▶ **GIVEN ENTRIES**:
/-- The encoding without its sign orders the magnitudes. -/
theorem F32.magUnits_strictMono : StrictMono F32.magUnits := by
  refine strictMono_nat_of_lt_succ fun m => ?_
  obtain ⟨sh, k, rfl, hlow, hhigh⟩ := F32.exists_significand m
  rw [F32.magUnits_significand hlow hhigh.le, Nat.add_assoc, F32.magUnits_significand (by omega) hhigh]
  exact Nat.mul_lt_mul_of_pos_right k.lt_succ_self (by positivity)

@[simp] theorem F32.magUnits_zero : F32.magUnits 0 = 0 := rfl

theorem F32.magUnits_eq_zero_iff {m : Nat} : F32.magUnits m = 0 ↔ m = 0 :=
  F32.magUnits_strictMono.injective.eq_iff' F32.magUnits_zero

/-- Every number of 24 bits or fewer, shifted, is a magnitude. -/
theorem F32.exists_magUnits_eq {k : Nat} (hk : k < 2 ^ 24) (e : Nat) : ∃ m, F32.magUnits m = k * 2 ^ e := by
  induction e generalizing k with
  | zero => exact ⟨0 * 2 ^ 23 + k, F32.magUnits_significand (.inl rfl) hk.le⟩
  | succ e ih =>
    by_cases hsmall : k < 2 ^ 23
    · obtain ⟨m, hm⟩ := ih (k := 2 * k) (by omega)
      exact ⟨m, by rw [hm]; ring⟩
    · exact ⟨(e + 1) * 2 ^ 23 + k, F32.magUnits_significand (.inr (by omega)) hk.le⟩

/-! ### The value of a word -/

/-- The factor of the sign bit. -/
def F32.signFactor (neg : Bool) : ℚ := if neg then -1 else 1

/-- The value of a word in units of 2^-149 (spec/00_scope.md R10). -/
theorem value_eq (x : Number) : value x = F32.signFactor (F32.sign x) * F32.magUnits (F32.mag x) * 2 ^ (-149 : ℤ) := by
  rw [← F32.units_eq, value, ← F32.signFactor, F32.units, mul_assoc]
  congr 1
  by_cases hsub : F32.expo x = 0
  · simp only [if_pos hsub]
  · obtain ⟨e, he⟩ := Nat.exists_eq_succ_of_ne_zero hsub
    have hexp : ((e + 1 : ℕ) : ℤ) - 150 = (e : ℤ) + -149 := by push_cast; ring
    rw [if_neg hsub, if_neg hsub, he, Nat.succ_eq_add_one, hexp, zpow_add₀ two_ne_zero, zpow_natCast, Nat.add_sub_cancel]
    push_cast
    ring

theorem F32.signedUnits_eq (x : Number) :
    (F32.signedUnits x : ℚ) = F32.signFactor (F32.sign x) * F32.magUnits (F32.mag x) := by
  rw [F32.signedUnits, F32.units_eq, F32.signFactor]
  split <;> push_cast <;> ring

theorem value_eq_signedUnits (x : Number) : value x = F32.signedUnits x * 2 ^ (-149 : ℤ) := by
  rw [value_eq, F32.signedUnits_eq]

theorem value_neg (x : Number) : value (F32.neg x) = -value x := by
  rw [value_eq, value_eq, F32.mag_neg, F32.sign_neg, F32.signFactor, F32.signFactor]
  cases F32.sign x <;> simp

theorem F32.abs_signFactor (neg : Bool) : |F32.signFactor neg| = 1 := by
  cases neg <;> simp [F32.signFactor]

theorem abs_value (x : Number) : |value x| = F32.magUnits (F32.mag x) * 2 ^ (-149 : ℤ) := by
  rw [value_eq, abs_mul, abs_mul, F32.abs_signFactor, one_mul, Nat.abs_cast, abs_of_pos (by positivity)]

theorem value_abs (x : Number) : value (F32.abs x) = |value x| := by
  rw [abs_value, value_eq, F32.mag_abs, F32.sign_abs, F32.signFactor]
  simp

theorem F32.isZero_iff_value {x : Number} : F32.isZero x = true ↔ value x = 0 := by
  have hpow : (2 : ℚ) ^ (-149 : ℤ) ≠ 0 := by positivity
  rw [F32.isZero_iff, ← F32.magUnits_eq_zero_iff, ← abs_eq_zero, abs_value, mul_eq_zero, or_iff_left hpow, Nat.cast_eq_zero]

end Sys2Proof.Machine
end

section
/-! Rounding: what `F32.round` gives is the correctly rounded number (spec/00_scope.md R10). -/

namespace Sys2Proof.Machine

open Sys2Proof.Claim

/-! ### Rounding a quotient to a whole number -/

/-- The quotient's significand: below 2^24, and at least 2^23 where digits are dropped. -/
theorem F32.shiftOf_spec (q : Nat) :
    (F32.shiftOf q = 0 ∨ 2 ^ 23 ≤ q / 2 ^ F32.shiftOf q) ∧ q / 2 ^ F32.shiftOf q < 2 ^ 24 := by
  unfold F32.shiftOf
  split
  next h => exact ⟨.inl rfl, by rwa [pow_zero, Nat.div_one]⟩
  next h =>
    have hq : q ≠ 0 := by omega
    have hlog : 24 ≤ q.log2 := (Nat.le_log2 hq).mpr (by omega)
    refine ⟨.inr ?_, ?_⟩
    · rw [Nat.le_div_iff_mul_le (by positivity), ← pow_add, show 23 + (q.log2 - 23) = q.log2 by omega]
      exact Nat.log2_self_le hq
    · rw [Nat.div_lt_iff_lt_mul (by positivity), ← pow_add, show 24 + (q.log2 - 23) = q.log2 + 1 by omega]
      exact Nat.lt_log2_self
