/-- R76: for each command, the state and channel conditions that make it illegal, and that it is then refused with `ILLCMD`
and nothing else changes; channel `ch` is active when bit `ch` of the parameter `ACTIVE` is set (R9, R15). (That a legal command has its effect: the statements about R92, R101, R111, R136, R138, R151,
R152.) -/
def Obligations.CommandsAreRefusedByStateAndChannel : Prop :=
  ∀ (s refused : State), refused = { s with status := { s.status with illcmd := true } } →
    (s.status.run = true → exec .init s = .next refused ∧ ∀ c, exec (.config c) s = .next refused) ∧
    (s.status.run = false → exec .estim s = .next refused ∧ exec .tick s = .next refused ∧
      (∀ raw, exec (.smooth raw) s = .next refused) ∧
      ∀ c, exec (.interp c) s = .next refused ∧ ∀ pct, exec (.setduty c pct) s = .next refused) ∧
    (∀ c, s.active c = match c with
      | .ch0 => s.params.data.active.getLsbD 0
      | .ch1 => s.params.data.active.getLsbD 1) ∧
    ∀ c, s.active c = false → exec (.config c) s = .next refused ∧ exec (.interp c) s = .next refused ∧
      ∀ pct, exec (.setduty c pct) s = .next refused

/-- R166: when the upper half is nonzero (a), the low half hits no row (b), the command is not legal in the `RUN` state (c) or
its channel is inactive (d), a `CMD` write sets `ILLCMD` and does nothing else; in every other case it leaves `ILLCMD` alone. -/
def Obligations.IllcmdIsSetExactlyByItsFourCauses : Prop :=
  ∀ (s : State) (w : Word) (cause : Prop),
    (cause ↔
      (w.extractLsb' 16 16 ≠ 0#16 ∨ (∀ r ∈ opcodeMap, w.extractLsb' 0 16 &&& r.mask ≠ r.pattern) ∨
        ∃ i, decode w = .command i ∧
          ((s.status.run = true ∧ (i = .init ∨ ∃ c, i = .config c)) ∨
            (s.status.run = false ∧ i ≠ .init ∧ ∀ c, i ≠ .config c) ∨
            ∃ c, s.active c = false ∧ (i = .config c ∨ i = .interp c ∨ ∃ pct, i = .setduty c pct)))) →
    (cause → perform (.write 0#4 w) s = .next { s with status := { s.status with illcmd := true } }) ∧
    (¬cause → ∃ t, perform (.write 0#4 w) s = .next t ∧ t.status.illcmd = s.status.illcmd)

/-- R167: a legal `SETDUTY` above 100 percent sets `PCTERR` and nothing else, and no other step sets it. -/
def Obligations.PcterrIsSetExactlyByAnExcessivePercentage : Prop :=
  (∀ (s : State) (c : Ch) (pct : Percent), s.status.run = true → s.active c = true → 100 < pct.toNat →
    exec (.setduty c pct) s = .next { s with status := { s.status with pcterr := true } }) ∧
  ∀ s t : State, step s = .next t → s.status.pcterr = false → t.status.pcterr = true →
    ∃ w rest c pct, s.pending = .write 0#4 w :: rest ∧ decode w = .command (.setduty c pct) ∧ 100 < pct.toNat ∧
      s.status.run = true ∧ s.active c = true

/-- R111: `SMOOTH #raw`, its word, its refusal and its effect, which writes `AVG` only; and the corner cases it lists. -/
def Obligations.SmoothWritesTheNewAverage : Prop :=
  ∀ (raw : RawSample) (s : State),
    decode (BitVec.ofNat 32 (0x3000 + raw.toNat)) = .command (.smooth raw) ∧
    (s.status.run = true → exec (.smooth raw) s = .next { s with avg := smooth s.avg raw }) ∧
    (s.status.run = false → exec (.smooth raw) s = .next { s with status := { s.status with illcmd := true } }) ∧
    smooth 0#32 0#10 = 0#32 ∧ smooth 4190208#32 1023#10 = 4190208#32 ∧ smooth 4190208#32 0#10 = 3352371#32 ∧
    smooth 0#32 1023#10 = 837837#32 ∧ smooth 1#32 0#10 = 0#32 ∧ smooth 4095#32 0#10 = 3276#32 ∧
    smooth 0#32 1#10 = 819#32 ∧ smooth 2097152#32 1023#10 = 2515661#32

/-- R112: the smoothing function, on every word, and that rounding the first product alone or the exact sum once makes no
difference. -/
def Obligations.SmoothIsTheConvexCombinationRoundedDown : Prop :=
  ∀ (a : Word) (r : RawSample),
    smooth a r = BitVec.ofInt 32 ((a.toInt * 3277) >>> (12 : Nat) + r.toNat * 819) ∧
    smooth a r = BitVec.ofInt 32 ((a.toInt * 3277 + (r.toNat : Int) * 4096 * 819) >>> (12 : Nat))

/-- R113: the average stays in range and within the two inputs up to one floor, the word never wraps, and no step takes
`AVG` out of range. -/
def Obligations.SmoothingKeepsTheAverageInRange : Prop :=
  (∀ (a : Word) (r : RawSample), a.toNat ≤ 4190208 →
    (smooth a r).toNat = a.toNat * 3277 / 4096 + r.toNat * 819 ∧ (smooth a r).toNat ≤ 4190208 ∧
    min a.toNat (r.toNat * 4096) ≤ (smooth a r).toNat ∧ (smooth a r).toNat ≤ max a.toNat (r.toNat * 4096)) ∧
  ∀ s t : State, s.avg.toNat ≤ 4190208 → step s = .next t → t.avg.toNat ≤ 4190208

/-- R114: one step of the error under a constant input, its magnitude from below, where it shrinks and where it stays, that
the average reaches the input from above and comes within 5 raw units of it from below, the fixed point, and the numbers
the rule gives. -/
def Obligations.SmoothingConvergesToTheQuantizationFloor : Prop :=
  (∀ (a : Word) (r : RawSample), a.toNat ≤ 4190208 →
    ((smooth a r).toNat : Int) - r.toNat * 4096 = ((a.toNat : Int) - r.toNat * 4096) * 3277 / 4096) ∧
  (∀ e : Int, 0 < e → 0 ≤ e * 3277 / 4096 ∧ e * 3277 / 4096 < e) ∧
  (∀ e : Int, e ≤ -6 → e < e * 3277 / 4096 ∧ e * 3277 / 4096 ≤ -5) ∧
  (∀ e : Int, -5 ≤ e → e ≤ 0 → e * 3277 / 4096 = e) ∧
  (∀ e : Int, e < 0 → -(e * 3277 / 4096) = (-e * 3277 + 4095) / 4096) ∧
  (∀ r : RawSample, smooth (BitVec.ofNat 32 (r.toNat * 4096)) r = BitVec.ofNat 32 (r.toNat * 4096)) ∧
  (∀ (a : Word) (r : RawSample), a.toNat ≤ 4190208 → r.toNat * 4096 ≤ a.toNat →
    ∃ n, ((fun x => smooth x r)^[n] a).toNat = r.toNat * 4096) ∧
  (∀ (a : Word) (r : RawSample), a.toNat < r.toNat * 4096 →
    ∃ n, ∀ m, n ≤ m → r.toNat * 4096 ≤ ((fun x => smooth x r)^[m] a).toNat + 5 ∧
      ((fun x => smooth x r)^[m] a).toNat ≤ r.toNat * 4096) ∧
  ((fun x => smooth x 1023#10)^[50] 0x00200000#32).toNat = 4190175 ∧
  (∃ n, (fun x => smooth x 1023#10)^[n] 0x00200000#32 = 4190203#32) ∧ smooth 4190203#32 1023#10 = 4190203#32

▶ **EXERCISE DESCRIPTION**: Only this range is to be output: the line that contains "the average reaches" through the last line of the records above, both inclusive.

▶ **TASK OUTPUT**:
the average reaches the input from above and comes within 5 raw units of it from below, the fixed point, and the numbers
the rule gives. -/
def Obligations.SmoothingConvergesToTheQuantizationFloor : Prop :=
  (∀ (a : Word) (r : RawSample), a.toNat ≤ 4190208 →
    ((smooth a r).toNat : Int) - r.toNat * 4096 = ((a.toNat : Int) - r.toNat * 4096) * 3277 / 4096) ∧
  (∀ e : Int, 0 < e → 0 ≤ e * 3277 / 4096 ∧ e * 3277 / 4096 < e) ∧
  (∀ e : Int, e ≤ -6 → e < e * 3277 / 4096 ∧ e * 3277 / 4096 ≤ -5) ∧
  (∀ e : Int, -5 ≤ e → e ≤ 0 → e * 3277 / 4096 = e) ∧
  (∀ e : Int, e < 0 → -(e * 3277 / 4096) = (-e * 3277 + 4095) / 4096) ∧
  (∀ r : RawSample, smooth (BitVec.ofNat 32 (r.toNat * 4096)) r = BitVec.ofNat 32 (r.toNat * 4096)) ∧
  (∀ (a : Word) (r : RawSample), a.toNat ≤ 4190208 → r.toNat * 4096 ≤ a.toNat →
    ∃ n, ((fun x => smooth x r)^[n] a).toNat = r.toNat * 4096) ∧
  (∀ (a : Word) (r : RawSample), a.toNat < r.toNat * 4096 →
    ∃ n, ∀ m, n ≤ m → r.toNat * 4096 ≤ ((fun x => smooth x r)^[m] a).toNat + 5 ∧
      ((fun x => smooth x r)^[m] a).toNat ≤ r.toNat * 4096) ∧
  ((fun x => smooth x 1023#10)^[50] 0x00200000#32).toNat = 4190175 ∧
  (∃ n, (fun x => smooth x 1023#10)^[n] 0x00200000#32 = 4190203#32) ∧ smooth 4190203#32 1023#10 = 4190203#32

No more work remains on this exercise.